Event summary combining transcript, slides, and related documents.

Logotype for IRSA Inversiones y Representaciones Sociedad Anónima

Q3 2026 earnings summary

14 May, 2026

Executive summary

  • Net income for the nine-month period reached ARS 239,741 million, up 415.6% year-over-year, driven by strong rental segment performance and significant fair value adjustments.

  • Shopping mall, office, and hotel segments all reported growth in adjusted EBITDA and revenues, with premium office occupancy at 100% and hotels showing improved rates and margins.

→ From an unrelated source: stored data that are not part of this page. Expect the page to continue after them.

/-! ### updCourse -/

theorem State.updCourse_writes (id : Nat) (f : Course → Course) :
    (s.updCourse id f).courses = s.courses.map (fun c => if c.id == id then f c else c) := rfl
@[simp] theorem State.updCourse_pending (id : Nat) (f : Course → Course) : (s.updCourse id f).pending = s.pending := rfl
@[simp] theorem State.updCourse_out (id : Nat) (f : Course → Course) : (s.updCourse id f).out = s.out := rfl
@[simp] theorem State.updCourse_freeCtr (id : Nat) (f : Course → Course) : (s.updCourse id f).freeCtr = s.freeCtr := rfl
@[simp] theorem State.updCourse_stitch (id : Nat) (f : Course → Course) : (s.updCourse id f).stitch = s.stitch := rfl
@[simp] theorem State.updCourse_counting (id : Nat) (f : Course → Course) : (s.updCourse id f).counting = s.counting := rfl
@[simp] theorem State.updCourse_stage (id : Nat) (f : Course → Course) : (s.updCourse id f).stage = s.stage := rfl
@[simp] theorem State.updCourse_dev (id : Nat) (f : Course → Course) : (s.updCourse id f).dev = s.dev := rfl
@[simp] theorem State.updCourse_pcie (id : Nat) (f : Course → Course) : (s.updCourse id f).pcie = s.pcie := rfl
@[simp] theorem State.updCourse_intr (id : Nat) (f : Course → Course) : (s.updCourse id f).intr = s.intr := rfl
@[simp] theorem State.updCourse_admin (id : Nat) (f : Course → Course) : (s.updCourse id f).admin = s.admin := rfl
@[simp] theorem State.updCourse_rings (id : Nat) (f : Course → Course) : (s.updCourse id f).rings = s.rings := rfl
@[simp] theorem State.updCourse_cfg (id : Nat) (f : Course → Course) : (s.updCourse id f).cfg = s.cfg := rfl
@[simp] theorem State.updCourse_jobs (id : Nat) (f : Course → Course) : (s.updCourse id f).jobs = s.jobs := rfl
@[simp] theorem State.updCourse_openings (id : Nat) (f : Course → Course) : (s.updCourse id f).openings = s.openings := rfl
@[simp] theorem State.updCourse_early (id : Nat) (f : Course → Course) : (s.updCourse id f).early = s.early := rfl
@[simp] theorem State.updCourse_panelQ (id : Nat) (f : Course → Course) : (s.updCourse id f).panelQ = s.panelQ := rfl
@[simp] theorem State.updCourse_engineQ (id : Nat) (f : Course → Course) : (s.updCourse id f).engineQ = s.engineQ := rfl
@[simp] theorem State.updCourse_linkQ (id : Nat) (f : Course → Course) : (s.updCourse id f).linkQ = s.linkQ := rfl
@[simp] theorem State.updCourse_hold (id : Nat) (f : Course → Course) : (s.updCourse id f).hold = s.hold := rfl
@[simp] theorem State.updCourse_nextId (id : Nat) (f : Course → Course) : (s.updCourse id f).nextId = s.nextId := rfl
@[simp] theorem State.updCourse_snaps (id : Nat) (f : Course → Course) : (s.updCourse id f).snaps = s.snaps := rfl
@[simp] theorem State.updCourse_mem (id : Nat) (f : Course → Course) : (s.updCourse id f).mem = s.mem := rfl
@[simp] theorem State.updCourse_stash (id : Nat) (f : Course → Course) : (s.updCourse id f).stash = s.stash := rfl
@[simp] theorem State.updCourse_needles (id : Nat) (f : Course → Course) : (s.updCourse id f).needles = s.needles := rfl
@[simp] theorem State.updCourse_panelStores (id : Nat) (f : Course → Course) : (s.updCourse id f).panelStores = s.panelStores := rfl
@[simp] theorem State.updCourse_spareMap (id : Nat) (f : Course → Course) : (s.updCourse id f).spareMap = s.spareMap := rfl
@[simp] theorem State.updCourse_engines (id : Nat) (f : Course → Course) : (s.updCourse id f).engines = s.engines := rfl
@[simp] theorem State.updCourse_swatches (id : Nat) (f : Course → Course) : (s.updCourse id f).swatches = s.swatches := rfl
@[simp] theorem State.updCourse_nextSwatch (id : Nat) (f : Course → Course) : (s.updCourse id f).nextSwatch = s.nextSwatch := rfl
@[simp] theorem State.updCourse_shortSwatches (id : Nat) (f : Course → Course) : (s.updCourse id f).shortSwatches = s.shortSwatches := rfl
@[simp] theorem State.updCourse_selfTests (id : Nat) (f : Course → Course) : (s.updCourse id f).selfTests = s.selfTests := rfl
@[simp] theorem State.updCourse_time (id : Nat) (f : Course → Course) : (s.updCourse id f).time = s.time := rfl
@[simp] theorem State.updCourse_gauge (id : Nat) (f : Course → Course) : (s.updCourse id f).gauge = s.gauge := rfl
@[simp] theorem State.updCourse_links (id : Nat) (f : Course → Course) : (s.updCourse id f).links = s.links := rfl
@[simp] theorem State.updCourse_skein (id : Nat) (f : Course → Course) : (s.updCourse id f).skein = s.skein := rfl
@[simp] theorem State.updCourse_txq (id : Nat) (f : Course → Course) : (s.updCourse id f).txq = s.txq := rfl
@[simp] theorem State.updCourse_credits (id : Nat) (f : Course → Course) : (s.updCourse id f).credits = s.credits := rfl
@[simp] theorem State.updCourse_pw (id : Nat) (f : Course → Course) : (s.updCourse id f).pw = s.pw := rfl
@[simp] theorem State.updCourse_fw (id : Nat) (f : Course → Course) : (s.updCourse id f).fw = s.fw := rfl
@[simp] theorem State.updCourse_cnt (id : Nat) (f : Course → Course) : (s.updCourse id f).cnt = s.cnt := rfl
@[simp] theorem State.updCourse_trace (id : Nat) (f : Course → Course) : (s.updCourse id f).trace = s.trace := rfl
@[simp] theorem State.updCourse_dbg (id : Nat) (f : Course → Course) : (s.updCourse id f).dbg = s.dbg := rfl
@[simp] theorem State.updCourse_cut (id : Nat) (f : Course → Course) : (s.updCourse id f).cut = s.cut := rfl
@[simp] theorem State.updCourse_mgmt (id : Nat) (f : Course → Course) : (s.updCourse id f).mgmt = s.mgmt := rfl
@[simp] theorem State.updCourse_job_q (id : Nat) (f : Course → Course) (x : Word) : (s.updCourse id f).job? x = s.job? x := rfl
@[simp] theorem State.updCourse_ring (id : Nat) (f : Course → Course) (x : Nat) : (s.updCourse id f).ring x = s.ring x := rfl
@[simp] theorem State.updCourse_link (id : Nat) (f : Course → Course) (x : Nat) : (s.updCourse id f).link x = s.link x := rfl
@[simp] theorem State.updCourse_needle (id : Nat) (f : Course → Course) (x : Nat) : (s.updCourse id f).needle x = s.needle x := rfl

  • Expansion projects include a new office building at Polo Dot for Mercado Libre and ongoing progress in the Ramblas del Plata mixed-use development, with successful lot swaps and commercialization.

Financial highlights

  • Adjusted EBITDA for the period was ARS 232,327 million, up 4.6% year-over-year, with shopping malls at ARS 212,798 million and hotels up 37.4% to ARS 16,523 million.

  • Net income for the period was ARS 239,741 million, compared to ARS 46,497 million in the prior year.

  • Revenues for the nine months ended March 2026 were ARS 464,366 million, up 4.2% year-over-year.

  • Net financial results improved to ARS 69,434 million, with a positive net FX result of ARS 90,729 million.

  • Cash and cash equivalents at period-end were ARS 54,472 million, down from ARS 381,846 million a year earlier.

Outlook and guidance

  • Management expects continued recovery in line with economic activity, with optimism for new expansions, land acquisitions, and a positive medium-term outlook for inbound tourism.

  • Expansion of the Zetta Building for Mercado Libre is underway, with a 30-month execution period.

  • Shopping center portfolio to be strengthened through acquisitions, developments, and improvements, despite recent slowdown in tenant sales.

  • Real estate development to advance on key projects, supported by revived mortgage lending and favorable market conditions.

  • Focus remains on cost efficiency, liquidity, and capital structure strength.